There are two string in the problem.
i) The string ACB, one end of which is fixed to the center of the pulley A. Each segment of the string has a tension T.
ii)The string DAC, one end of which is fixed to the center of the pulley C.
Net force in the Y direction is
T*cosθ1 + T*cosθ2) - Q = 0...(1)
String DAC at rest when
Q*cosθ1 - T = P. ...(2)
Here θ1 and θ2 are the angles made by the segments AC and CB with the vertical.
Substitute the value of Q from the eq.1 in eq1.2 and solve for T. From that find Q.
 
rl.bhat said:
There are two string in the problem.
i) The string ACB, one end of which is fixed to the center of the pulley A. Each segment of the string has a tension T.
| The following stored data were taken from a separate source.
/-- R74, R83: a failed TREE_BUILD leaves `TREE_VALID = 0`, `NODE_COUNT = 0`, the arena unspecified (a new draw, log 3)
and everything else as it was. `NOT_PREFIX_FREE` names the first symbol, in ascending order, that conflicts with a
smaller one; `TREE_OVERFLOW` names the symbol whose insertion needed a 513th node, before any conflict. -/
def Obligations.TreeBuildNamesTheSymbolItStoppedAt : Prop :=
  ∀ s t : State, exec .treeBuild s = .next t → t.status.err = true →
    ∃ (code : Nat) (sym : Byte), (code = 0x0B ∨ code = 0x0C) ∧ (s.entry sym).len ≠ 0#8 ∧
      t = { s.withoutTree with nodeCount := 0#32, arena := [], arenaDraw := s.arenaDraw.next }.errRecord
        code sym.toNat 0 ∧
      (∀ x y : Byte, x.toNat < y.toNat → y.toNat < sym.toNat → ¬ s.ct.conflict x y) ∧
      (code = 0x0B → ∃ x : Byte, x.toNat < sym.toNat ∧ s.ct.conflict x sym) ∧
      (code = 0x0C → (∀ x : Byte, x.toNat < sym.toNat → ¬ s.ct.conflict x sym) ∧
        (∀ n, s.ct.prefixCount sym.toNat n → n ≤ 512) ∧
        (∀ n, s.ct.prefixCount (sym.toNat + 1) n → 512 < n))

/-- R75: in the tree of a successful TREE_BUILD the root holds no symbol, each present codeword leads to a
childless node that holds its symbol, every node that holds a symbol is such a leaf, and every other node but the
root has a child. -/
def Obligations.AcceptedTreeHasTheTablesLeaves : Prop :=
  ∀ s t : State, exec .treeBuild s = .next t → t.status.err = false →
    (t.nodeAt 0).hasSym = false ∧
    (∀ sym, (s.entry sym).len ≠ 0#8 → ∃ n, t.follow 0 (s.entry sym).word = some n ∧
      (t.nodeAt n).hasSym = true ∧ (t.nodeAt n).sym = sym ∧ (t.nodeAt n).left = 0 ∧ (t.nodeAt n).right = 0) ∧
    (∀ w n, t.follow 0 w = some n → (t.nodeAt n).hasSym = true →
      (s.entry (t.nodeAt n).sym).len ≠ 0#8 ∧ (s.entry (t.nodeAt n).sym).word = w) ∧
    (∀ w n, w ≠ [] → t.follow 0 w = some n → (t.nodeAt n).hasSym = false →
      (t.nodeAt n).left ≠ 0 ∨ (t.nodeAt n).right ≠ 0)

/-! ### Decoder -/

/-- R78, R76, R77: an artifact whose walked bits are the codewords of a list of symbols decodes to that list, whatever
its padding count and its dropped bits, and nothing else changes. -/
def Obligations.DecodeRecoversTheSymbols : Prop :=
  ∀ (s : State) (syms : List Byte) (p : Nat), s.walkReady →
    (∀ x ∈ syms, (s.entry x).len ≠ 0#8) →
    s.holdsArtifact p (s.ct.stream syms).length → s.payloadBegins (s.ct.stream syms) →
    syms.length ≤ s.dstCap.toNat →
    ∃ t, exec .decode s = .next t ∧
      t.isRecordWith (s.okRecord syms.length (s.ct.stream syms).length p syms.length) s s.dst.toNat syms

/-- R78, R86: DECODE's errors before the walk, each with its position, in their order, with nothing changed but the
record. -/
def Obligations.DecodeErrorsBeforeTheWalk : Prop :=
  ∀ s : State,
    (65536 < s.src.toNat + s.srcLen.toNat → exec .decode s = .next (s.errRecord 0x02 0 0)) ∧
    (s.src.toNat + s.srcLen.toNat ≤ 65536 → 65536 < s.dst.toNat + s.dstCap.toNat →
      exec .decode s = .next (s.errRecord 0x02 1 0)) ∧
    (s.src.toNat + s.srcLen.toNat ≤ 65536 → s.dst.toNat + s.dstCap.toNat ≤ 65536 → ¬ s.windowsGood →
      exec .decode s = .next (s.errRecord 0x03 0 0)) ∧
    (s.windowsGood → s.status.treeValid = false → exec .decode s = .next (s.errRecord 0x06 0 0)) ∧
    (s.windowsGood → s.status.treeValid = true → s.srcLen = 0#32 →
      exec .decode s = .next (s.errRecord 0x07 0 0)) ∧
    (s.windowsGood → s.status.treeValid = true → s.srcLen ≠ 0#32 →
      8 * (s.srcLen.toNat - 1) < (s.byteAt s.src.toNat).toNat →
      exec .decode s = .next (s.errRecord 0x08 (s.byteAt s.src.toNat).toNat 0))

/-- R78: after the symbols `syms` and the bits `u` of a codeword that goes on, a bit that no codeword goes on with is
`DECODE_NULL_CHILD` at its index; the symbols already emitted stay in memory and `OUT_LEN` counts them. -/
def Obligations.DecodeNullChildKeepsTheEmittedSymbols : Prop :=
  ∀ (s : State) (syms : List Byte) (u : List Bool) (b : Bool) (p B : Nat), s.walkReady →
    (∀ x ∈ syms, (s.entry x).len ≠ 0#8) → syms.length ≤ s.dstCap.toNat →
    (u = [] ∨ ∃ y, (s.entry y).len ≠ 0#8 ∧ u <+: (s.entry y).word ∧ u ≠ (s.entry y).word) →
    (∀ y, (s.entry y).len ≠ 0#8 → ¬ (u ++ [b]) <+: (s.entry y).word) →
    s.holdsArtifact p B → (s.ct.stream syms ++ u ++ [b]).length ≤ B →
    s.payloadBegins (s.ct.stream syms ++ u ++ [b]) →
    ∃ t, exec .decode s = .next t ∧
      t.isRecordWith (s.errRecord 0x09 (s.ct.stream syms ++ u).length syms.length) s s.dst.toNat syms

/-- R78: bits that run out inside a codeword are `DECODE_TRUNCATED` at `B`; the symbols already emitted stay in
memory and `OUT_LEN` counts them. -/
def Obligations.DecodeTruncatedKeepsTheEmittedSymbols : Prop :=
  ∀ (s : State) (syms : List Byte) (u : List Bool) (p : Nat), s.walkReady →
    (∀ x ∈ syms, (s.entry x).len ≠ 0#8) → syms.length ≤ s.dstCap.toNat → u ≠ [] →
    (∃ y, (s.entry y).len ≠ 0#8 ∧ u <+: (s.entry y).word ∧ u ≠ (s.entry y).word) →
    s.holdsArtifact p (s.ct.stream syms ++ u).length → s.payloadBegins (s.ct.stream syms ++ u) →
    ∃ t, exec .decode s = .next t ∧
      t.isRecordWith (s.errRecord 0x0A (s.ct.stream syms ++ u).length syms.length) s s.dst.toNat syms

/-- R78: the bit that completes a symbol with no room left is `DST_OVERFLOW` at its index; the `DST_CAP` symbols
already emitted stay in memory and `OUT_LEN` counts them. -/
def Obligations.DecodeOverflowKeepsTheEmittedSymbols : Prop :=
  ∀ (s : State) (syms : List Byte) (last : Byte) (p B : Nat), s.walkReady →
    (∀ x ∈ syms, (s.entry x).len ≠ 0#8) → (s.entry last).len ≠ 0#8 → syms.length = s.dstCap.toNat →
    s.holdsArtifact p B → (s.ct.stream (syms ++ [last])).length ≤ B →
    s.payloadBegins (s.ct.stream (syms ++ [last])) →
    ∃ t, exec .decode s = .next t ∧
      t.isRecordWith (s.errRecord 0x05 ((s.ct.stream (syms ++ [last])).length - 1) syms.length) s s.dst.toNat syms

/-- R78: whatever its outcome, DECODE writes at most the first `OUT_LEN` bytes of its destination window and the
result registers, and leaves `CT`, the arena, `TREE_VALID` and everything else as it was. -/
def Obligations.DecodeFrame : Prop :=
  ∀ s t : State, exec .decode s = .next t →
    t.outLen.toNat ≤ s.dstCap.toNat ∧
    (∀ a, a < s.dst.toNat ∨ s.dst.toNat + t.outLen.toNat ≤ a → t.byteAt a = s.byteAt a) ∧
    t = { s with
      errCode := t.errCode, errPos := t.errPos, outLen := t.outLen, bitLen := t.bitLen, pad := t.pad,
      symCount := t.symCount, dmem := t.dmem,
      status := { s.status with busy := false, done := true, err := decide (t.errCode ≠ 0#8) } }

/-- R79: decoding what ENCODE encoded under a table whose tree is in the arena gives the input back. The artifact
may have moved: only its bytes count. -/
def Obligations.EncodeThenDecodeIsTheIdentity : Prop :=
  ∀ b b' e e' d : State,
    exec .treeBuild b = .next b' → b'.status.err = false →
    e.ct = b.ct → exec .encode e = .next e' → e'.status.err = false →
    d.ct = b.ct → d.arena = b'.arena → d.arenaDraw = b'.arenaDraw → d.status.treeValid = true →
    d.windowsGood → d.srcLen = e'.outLen →
    (∀ i < e'.outLen.toNat, d.byteAt (d.src.toNat + i) = e'.byteAt (e.dst.toNat + i)) →
    e.srcLen.toNat ≤ d.dstCap.toNat →
    ∃ d', exec .decode d = .next d' ∧ d'.status.err = false ∧ d'.outLen = e'.symCount ∧
      d'.bitLen = e'.bitLen ∧ d'.pad = e'.pad ∧
      ∀ j < e.srcLen.toNat, d'.byteAt (d.dst.toNat + j) = e.byteAt (e.src.toNat + j)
ii)The string DAC, one end of which is fixed to the center of the pulley C.
Net force in the Y direction is
T*cosθ1 + T*cosθ2) - Q = 0...(1)
String DAC at rest when
Q*cosθ1 - T = P. ...(2)
Here θ1 and θ2 are the angles made by the segments AC and CB with the vertical.
Substitute the value of Q from the eq.1 in eq1.2 and solve for T. From that find Q.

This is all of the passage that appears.